INSTRUCTIONS FOR THE TASK
Look through the listing below, find every line with the string "extra", and copy it.

EXERCISE INPUT

-- ==== Sys2Proof/Machine/Points.lean ====
section
/-!
DEFINITION. The points of the state ledger: for every field of every unit its address, type, access, range, default
and capture, transcribed from the point tables of the spec (R43, R91, R113, R150, R151, R164, R195, R196, R199, R200,
R217, R229, R254, R281 to R284, R289, R294, R318, R349, R350, R367, R379, R394, R426, R435, R454, R475, R490, R530).
A point of domain 9 is addressed here with index bit 15 equal to 0; the lane is chosen where an address enters.
Addresses are written domain × 65,536 + index (R9, R42).
-/

namespace Sys2Proof.Machine

/-- Access codes of R13. No point of the tables is W1C. -/
inductive Access where
  | ro | rw | rs | wo
deriving DecidableEq, Repr

/-- One field of the point tables: its first address, the strides of its unit and array indices, its type code (R40),
access, least and greatest value, further single values allowed, the value it reads unlisted, and capture (R39). -/
structure PointRow where
  base : Nat
  dims : List (Nat × Nat)
  type : Nat
  acc : Access
  lo : Int
  hi : Int
  extra : List Int
  dflt : Int
  cap : Nat
deriving DecidableEq, Repr

/-- Whether the offset lies on the grid that the strides span. -/
def dimsMatch : List (Nat × Nat) → Nat → Bool
  | [], off => off == 0
  | (n, s) :: ds, off => decide (off / s < n) && dimsMatch ds (off % s)

/-- Whether address `a` is one of the row's points. -/
def PointRow.covers (r : PointRow) (a : Nat) : Bool := decide (r.base ≤ a) && dimsMatch r.dims (a - r.base)

/-- Whether `v` lies in the row's range. -/
def PointRow.inRange (r : PointRow) (v : Int) : Bool :=
  (decide (r.lo ≤ v) && decide (v ≤ r.hi)) || r.extra.contains v

namespace D0

/-- R4 `capability`. -/
def capability : Nat := 0x0
/-- R43 `serial_lo`. -/
def serialLo : Nat := 0x1
/-- R43 `serial_hi`. -/
def serialHi : Nat := 0x2
/-- R43 `chassis_rev`. -/
def chassisRev : Nat := 0x3
/-- R43 `epoch`. -/
def epoch : Nat := 0x8
/-- R43 `baton_number`. -/
def batonNumber : Nat := 0x9
/-- R43 `epoch_lap`. -/
def epochLap : Nat := 0xA
/-- R43 `sleep_discards`. -/
def sleepDiscards : Nat := 0xB
/-- R43 `fw_id`. -/
def fwId (i : Nat) : Nat := 0x10 + i
/-- The field rows of this group, part 1. -/
def rows1 : List PointRow := [
  ⟨0x0, [], 8, .ro, 0, 0xFFFFFFFF, [], 0, 0⟩,
  ⟨0x1, [], 3, .ro, 0, 0xFFFFFFFFFFFFFFFF, [], 0, 0⟩,
  ⟨0x2, [], 3, .ro, 0, 0xFFFFFFFFFFFFFFFF, [], 0, 0⟩,
  ⟨0x3, [], 1, .ro, 0, 0xFFFFFFFF, [], 0, 0⟩,
  ⟨0x8, [], 3, .ro, 0, 0xFFFFFFFFFFFFFFFF, [], 0, 0⟩,
  ⟨0x9, [], 1, .ro, 0, 0xFFFFFFFF, [], 0, 0⟩,
  ⟨0xA, [], 3, .ro, 0, 0xFFFFFFFFFFFFFFFF, [], 0, 0⟩,
  ⟨0xB, [], 10, .ro, 0, 0xFFFFFFFFFFFFFFFF, [], 0, 3⟩,
  ⟨0x10, [(8, 1)], 3, .ro, 0, 0xFFFFFFFFFFFFFFFF, [], 0, 0⟩]
/-- The field rows of this group. -/
def rows : List PointRow := rows1

end D0

namespace Ph

/-- R195 `i_meas`. -/
def iMeas (u : Nat) : Nat := 0x10000 + 128 * u
/-- R195 `v_out`. -/
def vOut (u : Nat) : Nat := 0x10001 + 128 * u
/-- R195 `v_dc`. -/
def vDc (u : Nat) : Nat := 0x10002 + 128 * u
/-- R195 `pack`. -/
def pack (u : Nat) : Nat := 0x10010 + 128 * u
/-- R195 `phase_enable`. -/
def phaseEnable (u : Nat) : Nat := 0x10011 + 128 * u
/-- R195 `i_rated`. -/
def iRated (u : Nat) : Nat := 0x10012 + 128 * u
/-- R195 `l_out_nh`. -/
def lOutNh (u : Nat) : Nat := 0x10013 + 128 * u
/-- R195 `member_state`. -/
def memberState (u : Nat) : Nat := 0x10014 + 128 * u
/-- R195 `weight`. -/
def weight (u : Nat) : Nat := 0x10015 + 128 * u
/-- R195 `share`. -/
def share (u : Nat) : Nat := 0x10016 + 128 * u
/-- R195 `position`. -/
def position (u : Nat) : Nat := 0x10017 + 128 * u
/-- R195 `angle`. -/
def angle (u : Nat) : Nat := 0x10018 + 128 * u
/-- R195 `removal_cause`. -/
def removalCause (u : Nat) : Nat := 0x10019 + 128 * u
/-- R195 `removals`. -/
def removals (u : Nat) : Nat := 0x1001A + 128 * u
/-- R195 `residual_sum`. -/
def residualSum (u : Nat) : Nat := 0x1001B + 128 * u
/-- R151 `rearm_mode`. -/
def rearmMode (u : Nat) : Nat := 0x10040 + 128 * u
/-- R151 `rearm_delay_laps`. -/
def rearmDelayLaps (u : Nat) : Nat := 0x10041 + 128 * u
/-- R151 `rearm_limit`. -/
def rearmLimit (u : Nat) : Nat := 0x10042 + 128 * u
/-- R151 `rearm_window_ms`. -/
def rearmWindowMs (u : Nat) : Nat := 0x10043 + 128 * u
/-- R151 `arm_state`. -/
def armState (u : Nat) : Nat := 0x10044 + 128 * u
/-- R151 `trips`. -/
def trips (u : Nat) : Nat := 0x10045 + 128 * u
/-- R151 `false_starts`. -/
def falseStarts (u : Nat) : Nat := 0x10046 + 128 * u
/-- R151 `rearm`. -/
def rearm (u : Nat) : Nat := 0x10047 + 128 * u
/-- R151 `test_gate`. -/
def testGate (u : Nat) : Nat := 0x10048 + 128 * u
/-- R151 `matrix_state`. -/
def matrixState (u : Nat) : Nat := 0x10049 + 128 * u
/-- R151 `refreshes_forced`. -/
def refreshesForced (u : Nat) : Nat := 0x1004A + 128 * u
/-- R151 `t_junction`. -/
def tJunction (u : Nat) : Nat := 0x1004B + 128 * u
/-- The field rows of this group, part 1. -/
def rows1 : List PointRow := [
  ⟨0x10000, [(512, 128)], 5, .ro, (-0x80000000), 0x7FFFFFFF, [], 0, 1⟩,
  ⟨0x10001, [(512, 128)], 5, .ro, (-0x80000000), 0x7FFFFFFF, [], 0, 1⟩,
  ⟨0x10002, [(512, 128)], 5, .ro, (-0x80000000), 0x7FFFFFFF, [], 0, 1⟩,
  ⟨0x10010, [(512, 128)], 1, .rs, 0, 63, [255], 255, 4⟩,
  ⟨0x10011, [(512, 128)], 7, .rs, 0, 1, [], 1, 4⟩,
  ⟨0x10012, [(512, 128)], 1, .rs, 1, 0x186A0, [], 125, 4⟩,
  ⟨0x10013, [(512, 128)], 1, .rs, 1000, 0x989680, [], 0x30D40, 4⟩,
  ⟨0x10014, [(512, 128)], 7, .ro, 0, 0xFFFFFFFF, [], 0, 0⟩,
  ⟨0x10015, [(512, 128)], 1, .ro, 0, 0xFFFFFFFF, [], 0, 0⟩,
  ⟨0x10016, [(512, 128)], 6, .ro, (-0x80000000), 0x7FFFFFFF, [], 0, 0⟩,
  ⟨0x10017, [(512, 128)], 1, .ro, 0, 0xFFFFFFFF, [], 0, 0⟩,
  ⟨0x10018, [(512, 128)], 1, .ro, 0, 0xFFFFFFFF, [], 0, 0⟩,
  ⟨0x10019, [(512, 128)], 7, .ro, 0, 0xFFFFFFFF, [], 0, 0⟩,
  ⟨0x1001A, [(512, 128)], 10, .ro, 0, 0xFFFFFFFFFFFFFFFF, [], 0, 3⟩,
  ⟨0x1001B, [(512, 128)], 5, .ro, (-0x80000000), 0x7FFFFFFF, [], 0, 0⟩,
  ⟨0x10040, [(512, 128)], 7, .rs, 0, 1, [], 1, 4⟩,
  ⟨0x10041, [(512, 128)], 1, .rs, 200, 0x30D40, [], 4000, 4⟩,
  ⟨0x10042, [(512, 128)], 1, .rs, 1, 15, [], 3, 4⟩,
  ⟨0x10043, [(512, 128)], 1, .rs, 1000, 0x927C0, [], 10000, 4⟩,
  ⟨0x10044, [(512, 128)], 7, .ro, 0, 0xFFFFFFFF, [], 0, 0⟩,
  ⟨0x10045, [(512, 128)], 10, .ro, 0, 0xFFFFFFFFFFFFFFFF, [], 0, 3⟩,
  ⟨0x10046, [(512, 128)], 10, .ro, 0, 0xFFFFFFFFFFFFFFFF, [], 0, 3⟩,
  ⟨0x10047, [(512, 128)], 1, .wo, 1, 1, [], 0, 0⟩,
  ⟨0x10048, [(512, 128)], 1, .wo, 0, 0xFFFFFFFF, [], 0, 0⟩]
/-- The field rows of this group, part 2. -/
def rows2 : List PointRow := [
  ⟨0x10049, [(512, 128)], 1, .ro, 0, 0xFFFFFFFF, [], 0, 0⟩,
  ⟨0x1004A, [(512, 128)], 10, .ro, 0, 0xFFFFFFFFFFFFFFFF, [], 0, 3⟩,
  ⟨0x1004B, [(512, 128)], 2, .ro, (-0x80000000), 0x7FFFFFFF, [], 0, 0⟩]
/-- The field rows of this group. -/
def rows : List PointRow := rows1 ++ rows2

end Ph

namespace Pk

OUTPUT OF THE TASK
  extra : List Int
  (decide (r.lo ≤ v) && decide (v ≤ r.hi)) || r.extra.contains v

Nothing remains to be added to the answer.